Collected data
•••

/-! ### driveFailed -/

@[simp] theorem State.driveFailed_cr (a : Line) (v : Level) : (s.driveFailed a v).cr = s.cr := by cases a <;> rfl
@[simp] theorem State.driveFailed_data (a : Line) (v : Level) : (s.driveFailed a v).data = s.data := by cases a <;> rfl
@[simp] theorem State.driveFailed_frame (a : Line) (v : Level) : (s.driveFailed a v).frame = s.frame := by cases a <;> rfl
@[simp] theorem State.driveFailed_mode (a : Line) (v : Level) : (s.driveFailed a v).mode = s.mode := by cases a <;> rfl
@[simp] theorem State.driveFailed_fb (a : Line) (v : Level) : (s.driveFailed a v).fb = s.fb := by cases a <;> rfl
@[simp] theorem State.driveFailed_cb (a : Line) (v : Level) : (s.driveFailed a v).cb = s.cb := by cases a <;> rfl
@[simp] theorem State.driveFailed_k (a : Line) (v : Level) : (s.driveFailed a v).k = s.k := by cases a <;> rfl
@[simp] theorem State.driveFailed_hexmode (a : Line) (v : Level) : (s.driveFailed a v).hexmode = s.hexmode := by cases a <;> rfl
@[simp] theorem State.driveFailed_i (a : Line) (v : Level) : (s.driveFailed a v).i = s.i := by cases a <;> rfl
@[simp] theorem State.driveFailed_phase (a : Line) (v : Level) : (s.driveFailed a v).phase = s.phase := by cases a <;> rfl
@[simp] theorem State.driveFailed_txs (a : Line) (v : Level) : (s.driveFailed a v).txs = s.txs := by cases a <;> rfl
@[simp] theorem State.driveFailed_stepIx (a : Line) (v : Level) : (s.driveFailed a v).stepIx = s.stepIx := by cases a <;> rfl
@[simp] theorem State.driveFailed_timer (a : Line) (v : Level) : (s.driveFailed a v).timer = s.timer := by cases a <;> rfl
@[simp] theorem State.driveFailed_owned (a : Line) (v : Level) : (s.driveFailed a v).owned = s.owned := by cases a <;> rfl
@[simp] theorem State.driveFailed_exit (a : Line) (v : Level) : (s.driveFailed a v).exit = s.exit := by cases a <;> rfl
@[simp] theorem State.driveFailed_diag (a : Line) (v : Level) : (s.driveFailed a v).diag = s.diag := by cases a <;> rfl
@[simp] theorem State.driveFailed_cause (a : Line) (v : Level) : (s.driveFailed a v).cause = s.cause := by cases a <;> rfl
@[simp] theorem State.driveFailed_seq (a : Line) (v : Level) : (s.driveFailed a v).seq = s.seq := by cases a <;> rfl
@[simp] theorem State.driveFailed_host (a : Line) (v : Level) : (s.driveFailed a v).host = s.host := by cases a <;> rfl
@[simp] theorem State.driveFailed_answers (a : Line) (v : Level) : (s.driveFailed a v).answers = s.answers := by cases a <;> rfl
@[simp] theorem State.driveFailed_draws (a : Line) (v : Level) : (s.driveFailed a v).draws = s.draws := by cases a <;> rfl

/-! ### driveBoth -/

@[simp] theorem State.driveBoth_cr (vz vo : Level) : (s.driveBoth vz vo).cr = s.cr := rfl
@[simp] theorem State.driveBoth_data (vz vo : Level) : (s.driveBoth vz vo).data = s.data := rfl
@[simp] theorem State.driveBoth_frame (vz vo : Level) : (s.driveBoth vz vo).frame = s.frame := rfl
@[simp] theorem State.driveBoth_mode (vz vo : Level) : (s.driveBoth vz vo).mode = s.mode := rfl
@[simp] theorem State.driveBoth_fb (vz vo : Level) : (s.driveBoth vz vo).fb = s.fb := rfl
@[simp] theorem State.driveBoth_cb (vz vo : Level) : (s.driveBoth vz vo).cb = s.cb := rfl
@[simp] theorem State.driveBoth_k (vz vo : Level) : (s.driveBoth vz vo).k = s.k := rfl
@[simp] theorem State.driveBoth_hexmode (vz vo : Level) : (s.driveBoth vz vo).hexmode = s.hexmode := rfl
@[simp] theorem State.driveBoth_i (vz vo : Level) : (s.driveBoth vz vo).i = s.i := rfl
@[simp] theorem State.driveBoth_phase (vz vo : Level) : (s.driveBoth vz vo).phase = s.phase := rfl
@[simp] theorem State.driveBoth_txs (vz vo : Level) : (s.driveBoth vz vo).txs = s.txs := rfl
@[simp] theorem State.driveBoth_stepIx (vz vo : Level) : (s.driveBoth vz vo).stepIx = s.stepIx := rfl
@[simp] theorem State.driveBoth_timer (vz vo : Level) : (s.driveBoth vz vo).timer = s.timer := rfl
@[simp] theorem State.driveBoth_owned (vz vo : Level) : (s.driveBoth vz vo).owned = s.owned := rfl
@[simp] theorem State.driveBoth_lvl0 (vz vo : Level) : (s.driveBoth vz vo).lvl0 = vz := rfl
@[simp] theorem State.driveBoth_lvl1 (vz vo : Level) : (s.driveBoth vz vo).lvl1 = vo := rfl
@[simp] theorem State.driveBoth_exit (vz vo : Level) : (s.driveBoth vz vo).exit = s.exit := rfl
@[simp] theorem State.driveBoth_diag (vz vo : Level) : (s.driveBoth vz vo).diag = s.diag := rfl
@[simp] theorem State.driveBoth_cause (vz vo : Level) : (s.driveBoth vz vo).cause = s.cause := rfl
@[simp] theorem State.driveBoth_seq (vz vo : Level) : (s.driveBoth vz vo).seq = s.seq := rfl
@[simp] theorem State.driveBoth_host (vz vo : Level) : (s.driveBoth vz vo).host = s.host := rfl
@[simp] theorem State.driveBoth_answers (vz vo : Level) : (s.driveBoth vz vo).answers = s.answers := rfl
@[simp] theorem State.driveBoth_draws (vz vo : Level) : (s.driveBoth vz vo).draws = s.draws := rfl

/-! ### driveBothFailed -/

@[simp] theorem State.driveBothFailed_cr (vz vo : Level) : (s.driveBothFailed vz vo).cr = s.cr := rfl
@[simp] theorem State.driveBothFailed_data (vz vo : Level) : (s.driveBothFailed vz vo).data = s.data := rfl
@[simp] theorem State.driveBothFailed_frame (vz vo : Level) : (s.driveBothFailed vz vo).frame = s.frame := rfl
@[simp] theorem State.driveBothFailed_mode (vz vo : Level) : (s.driveBothFailed vz vo).mode = s.mode := rfl
@[simp] theorem State.driveBothFailed_fb (vz vo : Level) : (s.driveBothFailed vz vo).fb = s.fb := rfl
@[simp] theorem State.driveBothFailed_cb (vz vo : Level) : (s.driveBothFailed vz vo).cb = s.cb := rfl
@[simp] theorem State.driveBothFailed_k (vz vo : Level) : (s.driveBothFailed vz vo).k = s.k := rfl
@[simp] theorem State.driveBothFailed_hexmode (vz vo : Level) : (s.driveBothFailed vz vo).hexmode = s.hexmode := rfl
@[simp] theorem State.driveBothFailed_i (vz vo : Level) : (s.driveBothFailed vz vo).i = s.i := rfl
@[simp] theorem State.driveBothFailed_phase (vz vo : Level) : (s.driveBothFailed vz vo).phase = s.phase := rfl
@[simp] theorem State.driveBothFailed_txs (vz vo : Level) : (s.driveBothFailed vz vo).txs = s.txs := rfl
@[simp] theorem State.driveBothFailed_stepIx (vz vo : Level) : (s.driveBothFailed vz vo).stepIx = s.stepIx := rfl
@[simp] theorem State.driveBothFailed_timer (vz vo : Level) : (s.driveBothFailed vz vo).timer = s.timer := rfl
@[simp] theorem State.driveBothFailed_owned (vz vo : Level) : (s.driveBothFailed vz vo).owned = s.owned := rfl
@[simp] theorem State.driveBothFailed_lvl0 (vz vo : Level) : (s.driveBothFailed vz vo).lvl0 = uncertain (Config.tookEffectZero s.draws) s.lvl0 vz := rfl
@[simp] theorem State.driveBothFailed_lvl1 (vz vo : Level) : (s.driveBothFailed vz vo).lvl1 = uncertain (Config.tookEffectOne s.draws) s.lvl1 vo := rfl
@[simp] theorem State.driveBothFailed_exit (vz vo : Level) : (s.driveBothFailed vz vo).exit = s.exit := rfl
@[simp] theorem State.driveBothFailed_diag (vz vo : Level) : (s.driveBothFailed vz vo).diag = s.diag := rfl
@[simp] theorem State.driveBothFailed_cause (vz vo : Level) : (s.driveBothFailed vz vo).cause = s.cause := rfl
@[simp] theorem State.driveBothFailed_seq (vz vo : Level) : (s.driveBothFailed vz vo).seq = s.seq := rfl
@[simp] theorem State.driveBothFailed_host (vz vo : Level) : (s.driveBothFailed vz vo).host = s.host := rfl
@[simp] theorem State.driveBothFailed_answers (vz vo : Level) : (s.driveBothFailed vz vo).answers = s.answers := rfl
@[simp] theorem State.driveBothFailed_draws (vz vo : Level) : (s.driveBothFailed vz vo).draws = s.draws := rfl

/-! ### ownershipUnknown -/

@[simp] theorem State.ownershipUnknown_cr : (s.ownershipUnknown).cr = s.cr := rfl
@[simp] theorem State.ownershipUnknown_data : (s.ownershipUnknown).data = s.data := rfl
@[simp] theorem State.ownershipUnknown_frame : (s.ownershipUnknown).frame = s.frame := rfl
@[simp] theorem State.ownershipUnknown_mode : (s.ownershipUnknown).mode = s.mode := rfl
@[simp] theorem State.ownershipUnknown_fb : (s.ownershipUnknown).fb = s.fb := rfl
@[simp] theorem State.ownershipUnknown_cb : (s.ownershipUnknown).cb = s.cb := rfl
@[simp] theorem State.ownershipUnknown_k : (s.ownershipUnknown).k = s.k := rfl
@[simp] theorem State.ownershipUnknown_hexmode : (s.ownershipUnknown).hexmode = s.hexmode := rfl
@[simp] theorem State.ownershipUnknown_i : (s.ownershipUnknown).i = s.i := rfl
@[simp] theorem State.ownershipUnknown_phase : (s.ownershipUnknown).phase = s.phase := rfl
@[simp] theorem State.ownershipUnknown_txs : (s.ownershipUnknown).txs = s.txs := rfl
@[simp] theorem State.ownershipUnknown_stepIx : (s.ownershipUnknown).stepIx = s.stepIx := rfl
@[simp] theorem State.ownershipUnknown_timer : (s.ownershipUnknown).timer = s.timer := rfl
@[simp] theorem State.ownershipUnknown_owned : (s.ownershipUnknown).owned = Config.ownedAfterFail s.draws := rfl
@[simp] theorem State.ownershipUnknown_lvl0 : (s.ownershipUnknown).lvl0 = s.lvl0 := rfl
@[simp] theorem State.ownershipUnknown_lvl1 : (s.ownershipUnknown).lvl1 = s.lvl1 := rfl
@[simp] theorem State.ownershipUnknown_exit : (s.ownershipUnknown).exit = s.exit := rfl
@[simp] theorem State.ownershipUnknown_diag : (s.ownershipUnknown).diag = s.diag := rfl
@[simp] theorem State.ownershipUnknown_cause : (s.ownershipUnknown).cause = s.cause := rfl
@[simp] theorem State.ownershipUnknown_seq : (s.ownershipUnknown).seq = s.seq := rfl
@[simp] theorem State.ownershipUnknown_host : (s.ownershipUnknown).host = s.host := rfl
@[simp] theorem State.ownershipUnknown_answers : (s.ownershipUnknown).answers = s.answers := rfl
@[simp] theorem State.ownershipUnknown_draws : (s.ownershipUnknown).draws = s.draws := rfl

/-! ### grant -/

@[simp] theorem State.grant_cr : (s.grant).cr = s.cr := rfl
@[simp] theorem State.grant_data : (s.grant).data = s.data := rfl
@[simp] theorem State.grant_frame : (s.grant).frame = s.frame := rfl
@[simp] theorem State.grant_mode : (s.grant).mode = s.mode := rfl
@[simp] theorem State.grant_fb : (s.grant).fb = s.fb := rfl
@[simp] theorem State.grant_cb : (s.grant).cb = s.cb := rfl
@[simp] theorem State.grant_k : (s.grant).k = s.k := rfl
@[simp] theorem State.grant_hexmode : (s.grant).hexmode = s.hexmode := rfl
@[simp] theorem State.grant_i : (s.grant).i = s.i := rfl
@[simp] theorem State.grant_phase : (s.grant).phase = s.phase := rfl
@[simp] theorem State.grant_txs : (s.grant).txs = s.txs := rfl
@[simp] theorem State.grant_stepIx : (s.grant).stepIx = s.stepIx := rfl
@[simp] theorem State.grant_timer : (s.grant).timer = s.timer := rfl
@[simp] theorem State.grant_owned : (s.grant).owned = true := rfl
@[simp] theorem State.grant_lvl0 : (s.grant).lvl0 = .high := rfl
@[simp] theorem State.grant_lvl1 : (s.grant).lvl1 = .high := rfl
@[simp] theorem State.grant_exit : (s.grant).exit = s.exit := rfl
@[simp] theorem State.grant_diag : (s.grant).diag = s.diag := rfl
@[simp] theorem State.grant_cause : (s.grant).cause = s.cause := rfl
@[simp] theorem State.grant_seq : (s.grant).seq = s.seq := rfl
@[simp] theorem State.grant_host : (s.grant).host = s.host := rfl
@[simp] theorem State.grant_answers : (s.grant).answers = s.answers := rfl
@[simp] theorem State.grant_draws : (s.grant).draws = s.draws := rfl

•••

# WHAT YOU HAVE TO DO:
Using the records above, set down exactly the lines from the one with "(s.driveBoth vz vo).seq = s.seq := rfl" through the one with "(s.driveBothFailed vz vo).k = s.k := rfl", inclusive, and nothing more.

# RESPONSE FOR THIS EXERCISE:
@[simp] theorem State.driveBoth_seq (vz vo : Level) : (s.driveBoth vz vo).seq = s.seq := rfl
@[simp] theorem State.driveBoth_host (vz vo : Level) : (s.driveBoth vz vo).host = s.host := rfl
@[simp] theorem State.driveBoth_answers (vz vo : Level) : (s.driveBoth vz vo).answers = s.answers := rfl
@[simp] theorem State.driveBoth_draws (vz vo : Level) : (s.driveBoth vz vo).draws = s.draws := rfl

/-! ### driveBothFailed -/

@[simp] theorem State.driveBothFailed_cr (vz vo : Level) : (s.driveBothFailed vz vo).cr = s.cr := rfl
@[simp] theorem State.driveBothFailed_data (vz vo : Level) : (s.driveBothFailed vz vo).data = s.data := rfl
@[simp] theorem State.driveBothFailed_frame (vz vo : Level) : (s.driveBothFailed vz vo).frame = s.frame := rfl
@[simp] theorem State.driveBothFailed_mode (vz vo : Level) : (s.driveBothFailed vz vo).mode = s.mode := rfl
@[simp] theorem State.driveBothFailed_fb (vz vo : Level) : (s.driveBothFailed vz vo).fb = s.fb := rfl
@[simp] theorem State.driveBothFailed_cb (vz vo : Level) : (s.driveBothFailed vz vo).cb = s.cb := rfl
@[simp] theorem State.driveBothFailed_k (vz vo : Level) : (s.driveBothFailed vz vo).k = s.k := rfl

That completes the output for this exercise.